Lung-Yi Chen, Yi-Pei Li

This paper presents AutoTemplate, an innovative data preprocessing protocol, addressing the crucial need for high-quality chemical reaction datasets in the realm of machine learning applications in organic chemistry. Recent advances in artificial intelligence have expanded the application of machine learning in chemistry, particularly in yield prediction, retrosynthesis, and reaction condition prediction. However, the effectiveness of these models hinges on the integrity of chemical reaction datasets, which are often plagued by inconsistencies like missing reactants, incorrect atom mappings, and outright erroneous reactions. AutoTemplate introduces a two-stage approach to refine these datasets. The first stage involves extracting meaningful reaction transformation rules and formulating generic reaction templates using a simplified SMARTS representation. This simplification broadens the applicability of templates across various chemical reactions. The second stage is template-guided reaction curation, where these templates are systematically applied to validate and correct the reaction data. This process effectively amends missing reactant information, rectifies atom-mapping errors, and eliminates incorrect data entries. A standout feature of AutoTemplate is its capability to concurrently identify and correct false chemical reactions. It operates on the premise that most reactions in datasets are accurate, using these as templates to guide the correction of flawed entries. The protocol demonstrates its efficacy across a range of chemical reactions, significantly enhancing dataset quality. This advancement provides a more robust foundation for developing reliable machine learning models in chemistry, thereby improving the accuracy of forward and retrosynthetic predictions. AutoTemplate marks a significant progression in the preprocessing of chemical reaction datasets, bridging a vital gap and facilitating more precise and efficient machine learning applications in organic synthesis.

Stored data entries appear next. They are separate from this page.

-- ==== Sys2Proof/Machine/Blocks.lean ====
section
/-! DEFINITION. The state each block of the part holds (section 0.1), block by block.  Timers are
counts of character times still to run: one ct is 10 ns (section 0.7). -/

namespace Sys2Proof.Machine

/-! ### Ingress sections (Chapter 1) -/

/-- The five line states (section 1.3). -/
inductive LineState where
  | dark
  | hunt
  | quiet
  | carry
  | noisy
deriving DecidableEq, Repr

/-- The frame tracker (section 1.5).  While INSIDE it keeps the data count and the latched limit
(R15, R16), and of the frame so far the sequence number read from its first two bytes and whether
every later byte has agreed with it, which is all the pattern check of R22 needs. -/
inductive Tracker where
  | outside
  | inside (count limit : Nat) (seq : Half) (agrees : Bool)
  | discard
deriving DecidableEq, Repr

/-- One thing standing in the elastic buffer: a character, or a mark that holds no space (R13). -/
inductive BufItem where
  | char (c : Character)
  | lostOpen
  | slip
deriving DecidableEq, Repr

/-- The noise window in progress: its position in ct and its VIOLATION count (R5). -/
structure Window where
  pos : Nat
  count : Nat
deriving DecidableEq, Repr

/-- The eleven counters of an ingress, in the order of R20. -/
inductive Counter where
  | framesGood
  | framesAborted
  | framesCut
  | runaways
  | violations
  | slips
  | strayDelimiters
  | marks
  | patternGood
  | patternBad
  | patternGaps
deriving DecidableEq, Repr

/-- NORMAL or VERIFY (R21). -/
inductive IngressMode where
  | normal
  | verify
deriving DecidableEq, Repr

/-- The transmit-enable mode of a port (R121). -/
inductive TxenMode where
  | auto
  | on
  | off
deriving DecidableEq, Repr

/-- One ingress section with its port's settings (section 1.1). -/
structure Ingress where
  /-- the level of SDn: `true` is asserted -/
  sd : Bool
  line : LineState
  /-- SD loss timer, toward 1 us -/
  sdLoss : Option Nat
  /-- HUNT only: characters other than VIOLATION found so far in one alignment (R2) -/
  searchRun : Nat
  /-- consecutive VIOLATIONs (R3) -/
  violationRun : Nat
  /-- traffic timer, toward 100 ms (R4) -/
  traffic : Option Nat
  window : Option Window
  /-- consecutive quiet windows while NOISY (R7) -/
  quietWindows : Nat
  /-- VIOLATION count of the last completed window (R5) -/
  lastWindow : Nat
  buffer : List BufItem
  priming : Bool
  /-- an overflow while INSIDE: the tracker receives a slip in the next character time (R12) -/
  slipPending : Bool
  tracker : Tracker
  /-- the ABORT of R19 is still to be emitted -/
  abortDue : Bool
  /-- the character the clean stream last offered, and its frame position (R14) -/
  clean : Character
  cleanInside : Bool
  /-- the read of the present character time is still to be made (R10) -/
  readDue : Bool
  /-- a MARK event given in the present character time and not yet taken (R81) -/
  markDue : Bool
  counters : Vector Word32 11
  /-- the pattern checker's expected sequence (R21) -/
  expected : Option Half
  threshold : Byte
  mode : IngressMode
  txen : TxenMode
deriving DecidableEq, Repr

/-! ### Entry records and egress selectors (Chapter 2) -/

/-- A source value (section 2.1). -/
inductive Source where
  | ingress (p : Port)
  | fill
  | pattern
  | inject
  | hold
deriving DecidableEq, Repr

inductive Policy where
  | clean
  | force
deriving DecidableEq, Repr

/-- The restore mode, with the wait-to-restore in seconds, present only with REVERT. -/
inductive Restore where
  | stay
  | revert (seconds : Nat)
deriving DecidableEq, Repr

/-- The guard fields of an entry record; the hold-off in steps of 10 ms. -/
structure GuardFields where
  standby : Port
  requireTraffic : Bool
  holdOff : Nat
  restore : Restore
deriving DecidableEq, Repr

/-- The entry record of an egress (section 2.1). -/
structure Entry where
  source : Source
  policy : Policy
  guard : Option GuardFields
deriving DecidableEq, Repr

/-- The outcome of a change (R42). -/
inductive Settlement where
  | clean
  | forced
  | deadline
  | superseded
deriving DecidableEq, Repr

/-- Who asked for a change (section 2.2): CONNECT with its tag and notify flag, a plan by its id, or
the guard unit with the identity of the guard record that asked (R53). -/
inductive Requester where
  | connect (tag : Byte) (notify : Bool)
  | plan (id : Byte)
  | guard (ident : Nat)
deriving DecidableEq, Repr

/-- The cut record of a change: none, FORCED or DEADLINE (section 2.2). -/
inductive CutRecord where
  | none
  | forced
  | deadline
deriving DecidableEq, Repr

/-- A change of source: its target, policy, deadline remaining in ct (absent when the change has no
deadline), requester and cut record (sections 2.2 and 2.4). -/
structure Change where
  target : Source
  policy : Policy
  deadline : Option Nat
  requester : Requester
  cut : CutRecord
deriving DecidableEq, Repr

inductive SelState where
  | off
  | joining
  | steady
  | draining
deriving DecidableEq, Repr

/-- A settle event handed to the plan controller and not yet taken by it (R85, R88). -/
structure PlanSettle where
  id : Byte
  outcome : Settlement
  sourceDown : Bool
deriving DecidableEq, Repr

/-- One egress selector with its entry record and the line it drives (section 2.2, R120). -/
structure Egress where
  entry : Entry
  state : SelState
  current : Source
  change : Option Change
  /-- the frame position: `true` is INSIDE -/
  inside : Bool
  /-- DRAINING only: the old source's character of this character time, not yet sent, because the
  frame's terminator or the deadline is due (R37, R39) -/
  held : Option Character
  /-- the character the output stage last put on the line; none when it sends nothing (R120) -/
  line : Option Character
  planSettle : Option PlanSettle
deriving DecidableEq, Repr

/-! ### The guard unit (Chapter 3) -/

inductive Selection where
  | primary
  | standby
deriving DecidableEq, Repr

/-- The override a suspended guard remembers (R66). -/
inductive Override where
  | none
  | locked
  | forced
deriving DecidableEq, Repr

/-- The guard states (section 3.1), with the timer of HOLDOFF and RESTORE_WAIT, and what SUSPENDED
remembers before a plan's fire.  The selection follows from the state (R176). -/
inductive GuardState where
  | watching
  | holdoff (left : Nat)
  | primaryDown
  | onStandby
  | restoreWait (left : Nat)
  | locked
  | forced
  | suspended (selection : Selection) (remembered : Override)
  | suspendedFired
deriving DecidableEq, Repr

/-- The last switch of a guard (R54). -/
structure LastSwitch where
  target : Selection
  outcome : Settlement
  sourceDown : Bool
deriving DecidableEq, Repr

/-- A guard record, with the identity that tells it from earlier records of its egress (R53). -/
structure Guard where
  ident : Nat
  state : GuardState
  last : Option LastSwitch
deriving DecidableEq, Repr

/-! ### The plan controller (Chapter 4) -/

/-- The ready condition of a GROUP plan (R102). -/
inductive Ready where
  | none
  | sourcesFit
deriving DecidableEq, Repr

inductive Trigger where
  | now
  | fire
  | mark (p : Port)
  | sense (n : SenseId)
  | group (ready : Ready)
deriving DecidableEq, Repr

inductive PlanState where
  | loaded
  | armed
  | applying
  | done
  | expired
  | cancelled
deriving DecidableEq, Repr

structure EditOutcome where
  outcome : Settlement
  sourceDown : Bool
deriving DecidableEq, Repr

/-- One edit of a plan, with its outcome once it has settled. -/
structure Edit where
  egress : Port
  entry : Entry
  outcome : Option EditOutcome
deriving DecidableEq, Repr

inductive ExpiryReason where
  | armTimeout
  | groupTimeout
deriving DecidableEq, Repr

/-- A plan record (section 4.1).  `armExpiry` and `groupWait` in ms, `drainDeadline` in ct. -/
structure Plan where
  id : Byte
  state : PlanState
  trigger : Trigger
  armExpiry : Nat
  groupWait : Nat
  drainDeadline : Nat
  fireNotice : Bool
  edits : List Edit
  timer : Option Nat
  fireTime : Option Word32
  doneTime : Option Word32
  reason : Option ExpiryReason
  epochAtFire : Option Half
deriving DecidableEq, Repr

/-! ### The group interface (Chapter 5) -/

/-- The member states, with the qualification timer of RELEASED and the hold timer of HOLD. -/
inductive MemberState where
  | lowIdle
  | lowWait
  | released (qualification : Option Nat)
  | hold (left : Nat)
deriving DecidableEq, Repr

/-- The membership; a member state exists only while MEMBER (R98). -/
inductive Membership where
  | unset
  | member (m : MemberState)
  | nonMember
deriving DecidableEq, Repr

/-- The group plan record (R101). -/
structure GroupPlan where
  id : Byte
  applying : Bool
  ready : Ready
  sources : List Port
deriving DecidableEq, Repr

/-- The group interface.  The drive follows from the membership (R98). -/
structure Group where
  membership : Membership
  plan : Option GroupPlan
  /-- the observed level of GRDY: `true` is HIGH -/
  high : Bool
  faultTimer : Option Nat
  /-- a fault episode is in progress -/
  episode : Bool
  epoch : Half
deriving DecidableEq, Repr

/-! ### The PATTERN generator (Chapter 6) -/

/-- The phase of the generator, with the frame sequence, latched length, latched gap and position
of FRAME and GAP (R113). -/
inductive PatternPhase where
  | idle
  | frame (seq : Half) (length gap pos : Nat)
  | gap (seq : Half) (length gap pos : Nat)
deriving DecidableEq, Repr

structure Pattern where
  enable : Bool
  length : Nat
  gap : Nat
  phase : PatternPhase
  next : Half
  /-- the present character time is a frame start whose event is still to be taken (R115) -/
  startDue : Bool
deriving DecidableEq, Repr

/-! ### The injection buffer (Chapter 7) -/

/-- A stored frame: a descriptor with the bytes its blocks hold.  Its target egress is the queue it
stands in, its length the number of its bytes. -/
structure Frame where
  id : Half
  notify : Bool
  bytes : List Byte
deriving DecidableEq, Repr

/-- A frame being sent on a view: the DATA characters offered so far, and whether its SHUT is due. -/
structure SendingFrame where
  frame : Frame
  sent : Nat
  shutDue : Bool
deriving DecidableEq, Repr

/-- The INJECT view and the queue of one egress (R133, R134). -/
structure View where
  queue : List Frame
  sending : Option SendingFrame
  /-- FILL offered since the last frame, up to 8 -/
  gap : Nat
  /-- the present character time is one in which a frame starts (R134) -/
  startDue : Bool
deriving DecidableEq, Repr

/-- An OPEN assembly context; bytes received is the number of its bytes (section 7.1). -/
structure Context where
  target : Port
  id : Half
  total : Nat
  notify : Bool
  bytes : List Byte
  lastFragment : Word32
  timer : Nat
deriving DecidableEq, Repr

structure Pool where
  freeBlocks : Nat
  freeDescriptors : Nat
  nextId : Half
  views : Vector View 16
  contexts : Vector (Option Context) 2
deriving DecidableEq, Repr

/-! ### Conditions, sense inputs and notices (Chapter 8) -/

structure Condition where
  latch : Bool
  count : Byte
  subscribed : Bool
  pending : Bool
deriving DecidableEq, Repr

inductive Qualifier where
  | low
  | qualifying (left : Nat)
  | high
deriving DecidableEq, Repr

structure Sense where
  level : Bool
  qualifier : Qualifier
deriving DecidableEq, Repr

/-- The reset cause of a HELLO notice (R168). -/
inductive ResetCause where
  | power
  | pin
  | request
deriving DecidableEq, Repr

inductive PlanEvent where
  | fired
  | done
  | expired
deriving DecidableEq, Repr

inductive FiredBy where
  | trigger
  | override
deriving DecidableEq, Repr

/-- The body of a PLAN notice (R96); absent fields are none, counts that do not apply are 0. -/
structure PlanNotice where
  event : PlanEvent
  id : Byte
  slot : SlotId
  trigger : Trigger
  firedBy : Option FiredBy
  epoch : Option Half
  reason : Option ExpiryReason
  editCount : Nat
  clean : Nat
  forced : Nat
  deadline : Nat
  down : Nat
deriving DecidableEq, Repr

/-- The body of a notice.  A CONDITION notice's latch and count, and HELLO's time base, are read
when the notice is sent (R150, R168). -/
inductive NoticeBody where
  | hello (cause : ResetCause) (straps : Straps)
  | condition (id : CondId)
  | plan (n : PlanNotice)
  | settled (egress : Port) (tag : Byte) (source : Source) (outcome : Settlement) (sourceDown : Bool)
  | injectSent (egress : Port) (id : Half) (length : Nat)
  | assemblyTimeout (egress : Port) (id : Half) (received : Nat)
  | targetChanged (egress : Port) (queued contexts : Nat)
  | frameCut (egress : Port) (id : Half) (length sent : Nat)
  | overflow (lost : Byte) (firstLoss : Word32)
deriving DecidableEq, Repr

structure Notice where
  number : Half
  time : Word32
  body : NoticeBody
deriving DecidableEq, Repr

/-- The notice queue (section 8.4); the overflow flag is set while a time of first loss is held. -/
structure NoticeQueue where
  entries : List Notice
  next : Half
  lost : Byte
  firstLoss : Option Word32
deriving DecidableEq, Repr

/-! ### The management link interface (Chapter 9) -/

/-- The kind, tag and payload of one message (section 9.2). -/
structure Message where
  kind : Byte
  tag : Byte
  payload : List Byte
deriving DecidableEq, Repr

/-- The receive framer with its partial message (R157, R158): LEN, the body bytes so far in order,
and the running check value. -/
inductive Framer where
  | seek
  | length
  | body (len : Nat) (got : List Byte) (check : Half)
  | checkHigh (got : List Byte) (check : Half)
  | checkLow (got : List Byte) (check : Half) (hi : Byte)
deriving DecidableEq, Repr

/-- The status codes of R178. -/
inductive Status where
  | ok
  | busy
  | tagInUse
  | badTag
  | badKind
  | badLength
  | badField
  | egressClaimed
  | claimConflict
  | dupEgress
  | noSlot
  | idInUse
  | noPlan
  | wrongState
  | tooLate
  | groupBusy
  | notMember
  | notAllowed
  | noSpace
  | notInject
  | noAssembly
  | fragmentOrder
deriving DecidableEq, Repr

/-- A reply waiting in the reply buffer.  `restart` marks the reply of RESTART (R169). -/
structure Reply where
  kind : Byte
  tag : Byte
  status : Status
  result : List Byte
  restart : Bool
deriving DecidableEq, Repr

/-- The message being sent on MTX, with the ct left until its last stop bit has been sent. -/
structure Sending where
  message : Message
  restart : Bool
  left : Nat
deriving DecidableEq, Repr

/-- The management link interface.  The reply buffer is `refusals` followed by `executed` (R165). -/
structure Link where
  framer : Framer
  gapTimer : Option Nat
  intake : List Message
  refusals : List Reply
  executed : List Reply
  restartPending : Bool
  mtx : Option Sending
deriving DecidableEq, Repr

/-- Running, or in a hardware reset, or in the 20 us of a restart (R167, R169). -/
inductive Phase where
  | run
  | hardwareReset (cause : HardwareCause)
  | restart (left : Nat)
deriving DecidableEq, Repr

end Sys2Proof.Machine
end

本文介绍了一种创新的数据预处理协议--AutoTemplate,以满足有机化学机器学习应用领域对高质量化学反应数据集的关键需求。人工智能的最新进展扩大了机器学习在化学领域的应用,尤其是在产率预测、逆合成和反应条件预测方面。然而,这些模型的有效性取决于化学反应数据集的完整性,而这些数据集往往存在不一致性,如缺少反应物、原子映射不正确以及反应完全错误等。AutoTemplate 采用两阶段方法来完善这些数据集。第一阶段包括提取有意义的反应转换规则,并使用简化的 SMARTS 表示法制定通用反应模板。这种简化扩大了模板在各种化学反应中的适用性。第二阶段是模板指导下的反应整理,系统地应用这些模板来验证和修正反应数据。这一过程可有效修正缺失的反应物信息、纠正原子映射错误并消除错误的数据项。AutoTemplate 的一个突出特点是能够同时识别和纠正错误的化学反应。它的运行前提是数据集中的大多数反应都是准确的,并将这些反应作为模板来指导对错误条目的修正。该协议在一系列化学反应中证明了其有效性,显著提高了数据集的质量。这一进步为开发可靠的化学机器学习模型奠定了更坚实的基础,从而提高了正向和反向合成预测的准确性。AutoTemplate 标志着化学反应数据集预处理的重大进步,弥补了重要的差距,促进了有机合成中更精确、更高效的机器学习应用。所提出的化学反应数据自动预处理工具旨在识别化学数据库中的错误。具体来说,如果错误涉及原子映射或反应物类型缺失,则可使用反应模板进行系统性修正,最终提升数据库的整体质量。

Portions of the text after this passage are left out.